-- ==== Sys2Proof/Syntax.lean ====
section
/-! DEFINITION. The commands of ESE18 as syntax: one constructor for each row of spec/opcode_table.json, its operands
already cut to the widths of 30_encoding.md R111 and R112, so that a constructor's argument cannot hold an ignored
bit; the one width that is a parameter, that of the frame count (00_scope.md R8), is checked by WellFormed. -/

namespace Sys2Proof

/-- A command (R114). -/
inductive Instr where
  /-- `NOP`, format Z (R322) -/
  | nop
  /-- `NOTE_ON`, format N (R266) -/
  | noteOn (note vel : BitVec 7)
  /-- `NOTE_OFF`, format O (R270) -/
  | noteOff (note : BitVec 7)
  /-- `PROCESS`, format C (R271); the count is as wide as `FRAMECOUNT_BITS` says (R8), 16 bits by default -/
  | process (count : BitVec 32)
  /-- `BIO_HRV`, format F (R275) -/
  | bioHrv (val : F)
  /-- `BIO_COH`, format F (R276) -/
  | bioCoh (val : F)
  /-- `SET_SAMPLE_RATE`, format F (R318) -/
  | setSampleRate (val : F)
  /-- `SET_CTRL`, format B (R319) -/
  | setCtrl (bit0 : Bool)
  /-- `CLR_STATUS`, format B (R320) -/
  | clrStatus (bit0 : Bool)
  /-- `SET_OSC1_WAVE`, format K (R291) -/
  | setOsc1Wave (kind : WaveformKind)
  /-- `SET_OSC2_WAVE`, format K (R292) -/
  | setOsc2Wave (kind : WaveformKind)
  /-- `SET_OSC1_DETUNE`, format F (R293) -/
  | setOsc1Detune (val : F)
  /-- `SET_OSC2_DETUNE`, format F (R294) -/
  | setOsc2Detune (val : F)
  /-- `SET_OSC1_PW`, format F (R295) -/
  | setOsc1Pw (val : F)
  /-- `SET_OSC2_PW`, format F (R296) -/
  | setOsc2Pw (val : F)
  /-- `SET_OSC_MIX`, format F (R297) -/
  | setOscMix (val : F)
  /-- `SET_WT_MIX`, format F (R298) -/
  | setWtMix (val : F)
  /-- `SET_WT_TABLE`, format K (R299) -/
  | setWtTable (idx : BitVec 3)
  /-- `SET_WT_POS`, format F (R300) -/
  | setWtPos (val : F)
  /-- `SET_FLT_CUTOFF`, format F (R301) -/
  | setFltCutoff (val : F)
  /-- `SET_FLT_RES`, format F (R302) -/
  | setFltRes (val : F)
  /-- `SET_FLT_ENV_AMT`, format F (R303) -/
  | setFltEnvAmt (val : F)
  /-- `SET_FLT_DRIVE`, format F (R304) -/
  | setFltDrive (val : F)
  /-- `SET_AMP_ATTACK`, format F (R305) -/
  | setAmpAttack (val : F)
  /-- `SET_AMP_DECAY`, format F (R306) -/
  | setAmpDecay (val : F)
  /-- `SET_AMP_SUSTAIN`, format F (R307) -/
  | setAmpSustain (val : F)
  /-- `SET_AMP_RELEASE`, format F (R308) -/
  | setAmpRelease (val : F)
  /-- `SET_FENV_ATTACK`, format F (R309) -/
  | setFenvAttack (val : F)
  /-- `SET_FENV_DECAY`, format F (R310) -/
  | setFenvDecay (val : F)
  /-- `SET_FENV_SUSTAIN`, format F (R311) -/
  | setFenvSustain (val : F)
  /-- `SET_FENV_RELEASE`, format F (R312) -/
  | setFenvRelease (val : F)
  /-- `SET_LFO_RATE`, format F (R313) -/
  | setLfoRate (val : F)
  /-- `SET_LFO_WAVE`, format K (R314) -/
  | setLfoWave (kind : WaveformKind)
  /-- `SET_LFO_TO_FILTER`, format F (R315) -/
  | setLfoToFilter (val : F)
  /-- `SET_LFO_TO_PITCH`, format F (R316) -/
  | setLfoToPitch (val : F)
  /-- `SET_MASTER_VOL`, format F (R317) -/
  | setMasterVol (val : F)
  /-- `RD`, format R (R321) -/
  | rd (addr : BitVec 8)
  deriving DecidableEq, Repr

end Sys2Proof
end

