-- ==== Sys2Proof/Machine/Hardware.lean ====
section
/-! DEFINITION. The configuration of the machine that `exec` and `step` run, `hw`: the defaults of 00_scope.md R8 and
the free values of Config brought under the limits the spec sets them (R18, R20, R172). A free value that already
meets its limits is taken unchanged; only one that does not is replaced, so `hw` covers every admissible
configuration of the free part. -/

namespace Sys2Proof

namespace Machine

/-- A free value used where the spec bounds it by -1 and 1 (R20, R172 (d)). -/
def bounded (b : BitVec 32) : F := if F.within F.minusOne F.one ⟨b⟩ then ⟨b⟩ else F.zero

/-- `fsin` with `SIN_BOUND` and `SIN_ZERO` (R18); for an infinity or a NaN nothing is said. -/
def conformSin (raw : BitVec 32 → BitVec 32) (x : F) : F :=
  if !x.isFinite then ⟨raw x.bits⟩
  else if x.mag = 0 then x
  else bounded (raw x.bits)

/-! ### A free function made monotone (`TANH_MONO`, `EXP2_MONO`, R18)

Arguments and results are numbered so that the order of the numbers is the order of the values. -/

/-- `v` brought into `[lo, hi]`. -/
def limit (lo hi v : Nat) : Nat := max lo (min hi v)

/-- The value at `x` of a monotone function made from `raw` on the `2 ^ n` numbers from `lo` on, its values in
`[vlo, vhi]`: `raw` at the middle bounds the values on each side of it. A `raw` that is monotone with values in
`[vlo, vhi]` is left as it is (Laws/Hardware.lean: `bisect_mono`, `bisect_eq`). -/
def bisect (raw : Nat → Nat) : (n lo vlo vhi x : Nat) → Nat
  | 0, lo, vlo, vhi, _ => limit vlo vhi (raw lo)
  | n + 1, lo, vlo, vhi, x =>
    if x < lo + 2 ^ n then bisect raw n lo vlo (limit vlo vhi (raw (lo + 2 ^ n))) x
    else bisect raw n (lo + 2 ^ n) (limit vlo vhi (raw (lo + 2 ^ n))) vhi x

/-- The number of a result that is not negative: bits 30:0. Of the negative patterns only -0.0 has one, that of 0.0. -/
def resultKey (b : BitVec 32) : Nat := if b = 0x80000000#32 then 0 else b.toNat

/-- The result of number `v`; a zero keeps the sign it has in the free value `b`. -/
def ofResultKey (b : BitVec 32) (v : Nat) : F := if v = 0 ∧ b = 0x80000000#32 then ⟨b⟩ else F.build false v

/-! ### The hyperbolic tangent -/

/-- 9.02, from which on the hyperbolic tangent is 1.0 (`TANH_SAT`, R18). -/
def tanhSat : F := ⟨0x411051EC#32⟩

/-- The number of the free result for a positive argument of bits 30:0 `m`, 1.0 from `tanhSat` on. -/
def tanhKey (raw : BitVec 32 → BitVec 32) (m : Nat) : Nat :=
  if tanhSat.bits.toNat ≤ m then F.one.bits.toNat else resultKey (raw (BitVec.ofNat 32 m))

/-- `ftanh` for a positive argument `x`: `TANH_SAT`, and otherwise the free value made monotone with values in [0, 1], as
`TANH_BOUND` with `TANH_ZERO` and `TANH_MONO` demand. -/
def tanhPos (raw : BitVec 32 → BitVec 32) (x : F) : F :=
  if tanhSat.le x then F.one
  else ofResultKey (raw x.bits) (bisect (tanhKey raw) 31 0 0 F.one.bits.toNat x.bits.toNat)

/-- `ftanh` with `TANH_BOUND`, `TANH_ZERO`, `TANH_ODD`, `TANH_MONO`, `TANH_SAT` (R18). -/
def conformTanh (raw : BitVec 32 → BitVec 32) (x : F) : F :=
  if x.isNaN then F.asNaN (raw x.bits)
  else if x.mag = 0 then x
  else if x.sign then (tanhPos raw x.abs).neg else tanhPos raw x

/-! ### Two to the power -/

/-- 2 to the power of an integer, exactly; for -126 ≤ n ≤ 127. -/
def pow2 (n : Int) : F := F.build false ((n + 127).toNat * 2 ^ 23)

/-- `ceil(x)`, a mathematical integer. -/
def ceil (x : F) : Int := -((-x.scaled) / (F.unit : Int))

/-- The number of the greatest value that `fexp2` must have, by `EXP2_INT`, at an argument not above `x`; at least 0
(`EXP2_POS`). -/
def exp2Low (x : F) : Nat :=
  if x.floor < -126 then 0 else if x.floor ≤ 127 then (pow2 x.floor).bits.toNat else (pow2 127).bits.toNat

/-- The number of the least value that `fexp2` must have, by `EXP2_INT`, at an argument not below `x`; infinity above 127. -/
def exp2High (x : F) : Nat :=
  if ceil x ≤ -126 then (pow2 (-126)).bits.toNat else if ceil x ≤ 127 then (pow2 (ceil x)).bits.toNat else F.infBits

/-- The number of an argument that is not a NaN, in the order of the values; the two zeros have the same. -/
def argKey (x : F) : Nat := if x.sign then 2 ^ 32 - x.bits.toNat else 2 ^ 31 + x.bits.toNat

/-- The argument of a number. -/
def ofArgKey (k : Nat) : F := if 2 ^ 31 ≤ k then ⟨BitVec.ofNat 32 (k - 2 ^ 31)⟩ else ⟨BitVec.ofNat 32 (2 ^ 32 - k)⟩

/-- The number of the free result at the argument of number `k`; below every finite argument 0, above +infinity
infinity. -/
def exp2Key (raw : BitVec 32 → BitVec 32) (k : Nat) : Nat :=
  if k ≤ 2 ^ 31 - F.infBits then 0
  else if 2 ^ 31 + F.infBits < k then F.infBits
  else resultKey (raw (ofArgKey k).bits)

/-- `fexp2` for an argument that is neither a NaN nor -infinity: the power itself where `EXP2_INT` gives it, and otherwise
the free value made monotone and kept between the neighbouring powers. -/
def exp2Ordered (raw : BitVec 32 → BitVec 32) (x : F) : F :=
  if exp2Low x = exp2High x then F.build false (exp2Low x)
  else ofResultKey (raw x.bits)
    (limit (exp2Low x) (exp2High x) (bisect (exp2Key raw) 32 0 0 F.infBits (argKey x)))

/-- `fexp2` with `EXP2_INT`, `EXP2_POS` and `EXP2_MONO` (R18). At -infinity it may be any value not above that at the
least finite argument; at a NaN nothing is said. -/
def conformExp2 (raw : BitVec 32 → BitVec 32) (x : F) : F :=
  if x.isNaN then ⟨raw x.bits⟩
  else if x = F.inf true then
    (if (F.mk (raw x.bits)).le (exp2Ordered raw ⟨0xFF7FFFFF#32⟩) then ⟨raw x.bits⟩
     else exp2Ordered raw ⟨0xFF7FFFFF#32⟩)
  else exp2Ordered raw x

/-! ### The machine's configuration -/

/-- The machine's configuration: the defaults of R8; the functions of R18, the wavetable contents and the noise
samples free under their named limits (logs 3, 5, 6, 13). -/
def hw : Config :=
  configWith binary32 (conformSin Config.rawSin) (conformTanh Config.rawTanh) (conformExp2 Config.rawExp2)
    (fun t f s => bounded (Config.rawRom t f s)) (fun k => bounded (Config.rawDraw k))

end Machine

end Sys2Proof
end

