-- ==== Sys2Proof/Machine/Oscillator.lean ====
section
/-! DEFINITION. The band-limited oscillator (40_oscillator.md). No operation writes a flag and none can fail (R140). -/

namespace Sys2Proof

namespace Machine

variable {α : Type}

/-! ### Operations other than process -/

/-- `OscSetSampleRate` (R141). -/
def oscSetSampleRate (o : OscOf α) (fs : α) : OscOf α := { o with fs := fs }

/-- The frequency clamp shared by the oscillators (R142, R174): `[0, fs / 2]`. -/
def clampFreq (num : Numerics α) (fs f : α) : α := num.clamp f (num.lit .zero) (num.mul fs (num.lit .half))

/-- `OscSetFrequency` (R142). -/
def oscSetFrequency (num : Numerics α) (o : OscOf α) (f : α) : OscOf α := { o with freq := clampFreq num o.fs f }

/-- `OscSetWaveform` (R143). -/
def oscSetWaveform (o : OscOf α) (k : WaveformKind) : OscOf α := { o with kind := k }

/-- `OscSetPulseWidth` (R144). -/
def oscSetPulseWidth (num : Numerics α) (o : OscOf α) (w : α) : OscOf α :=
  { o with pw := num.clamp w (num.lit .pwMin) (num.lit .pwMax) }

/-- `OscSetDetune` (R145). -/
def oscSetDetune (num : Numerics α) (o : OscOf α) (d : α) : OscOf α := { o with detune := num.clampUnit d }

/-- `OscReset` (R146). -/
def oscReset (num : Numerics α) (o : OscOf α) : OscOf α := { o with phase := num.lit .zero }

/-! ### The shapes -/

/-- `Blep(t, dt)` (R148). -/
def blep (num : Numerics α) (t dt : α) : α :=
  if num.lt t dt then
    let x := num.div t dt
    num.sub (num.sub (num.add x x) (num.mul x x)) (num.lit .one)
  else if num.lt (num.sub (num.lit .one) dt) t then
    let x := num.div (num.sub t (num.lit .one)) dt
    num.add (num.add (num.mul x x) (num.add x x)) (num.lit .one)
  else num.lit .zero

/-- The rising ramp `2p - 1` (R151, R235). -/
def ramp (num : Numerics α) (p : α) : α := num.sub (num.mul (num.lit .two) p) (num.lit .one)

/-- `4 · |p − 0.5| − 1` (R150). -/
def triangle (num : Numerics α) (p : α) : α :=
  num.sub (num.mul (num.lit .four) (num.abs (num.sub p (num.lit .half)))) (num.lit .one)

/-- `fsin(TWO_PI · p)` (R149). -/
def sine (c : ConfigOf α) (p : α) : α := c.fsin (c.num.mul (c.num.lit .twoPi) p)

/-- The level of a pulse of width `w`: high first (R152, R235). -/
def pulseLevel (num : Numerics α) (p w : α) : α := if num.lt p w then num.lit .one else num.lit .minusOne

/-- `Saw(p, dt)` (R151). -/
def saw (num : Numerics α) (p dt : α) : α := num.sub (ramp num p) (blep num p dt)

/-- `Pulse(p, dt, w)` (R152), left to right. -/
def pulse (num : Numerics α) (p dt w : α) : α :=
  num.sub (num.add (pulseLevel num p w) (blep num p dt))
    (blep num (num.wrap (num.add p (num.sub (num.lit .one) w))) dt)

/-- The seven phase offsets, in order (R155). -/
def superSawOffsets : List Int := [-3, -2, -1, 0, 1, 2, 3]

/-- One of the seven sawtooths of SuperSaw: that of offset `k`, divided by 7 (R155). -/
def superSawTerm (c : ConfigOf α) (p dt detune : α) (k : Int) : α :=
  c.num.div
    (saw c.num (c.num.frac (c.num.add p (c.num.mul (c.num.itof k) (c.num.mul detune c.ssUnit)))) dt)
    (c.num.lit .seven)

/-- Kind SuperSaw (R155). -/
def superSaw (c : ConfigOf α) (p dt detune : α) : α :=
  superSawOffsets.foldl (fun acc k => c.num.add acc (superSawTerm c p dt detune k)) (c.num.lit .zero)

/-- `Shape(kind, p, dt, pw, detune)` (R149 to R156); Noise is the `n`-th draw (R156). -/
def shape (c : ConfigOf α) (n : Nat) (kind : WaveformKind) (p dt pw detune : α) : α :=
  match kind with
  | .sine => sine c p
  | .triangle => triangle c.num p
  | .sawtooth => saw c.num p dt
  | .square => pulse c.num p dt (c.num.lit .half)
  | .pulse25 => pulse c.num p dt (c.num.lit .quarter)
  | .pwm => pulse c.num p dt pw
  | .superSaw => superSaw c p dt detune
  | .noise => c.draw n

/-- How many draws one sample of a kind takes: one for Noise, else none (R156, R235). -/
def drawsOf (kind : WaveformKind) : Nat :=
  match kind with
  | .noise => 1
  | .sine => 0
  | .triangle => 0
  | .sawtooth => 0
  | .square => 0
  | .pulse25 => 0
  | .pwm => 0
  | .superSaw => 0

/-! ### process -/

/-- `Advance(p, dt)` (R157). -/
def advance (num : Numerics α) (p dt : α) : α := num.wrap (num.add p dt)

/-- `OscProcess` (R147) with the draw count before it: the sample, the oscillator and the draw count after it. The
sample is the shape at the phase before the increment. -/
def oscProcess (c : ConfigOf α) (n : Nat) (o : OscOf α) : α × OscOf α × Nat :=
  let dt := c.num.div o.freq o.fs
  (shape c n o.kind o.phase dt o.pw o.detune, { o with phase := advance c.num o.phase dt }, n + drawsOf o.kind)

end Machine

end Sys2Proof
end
-----
# Task description:
Among the records above, find each line holding "bounds" and list it.

# Result for this task:
/-- A free value used where the spec bounds it by -1 and 1 (R20, R172 (d)). -/
`[vlo, vhi]`: `raw` at the middle bounds the values on each side of it. A `raw` that is monotone with values in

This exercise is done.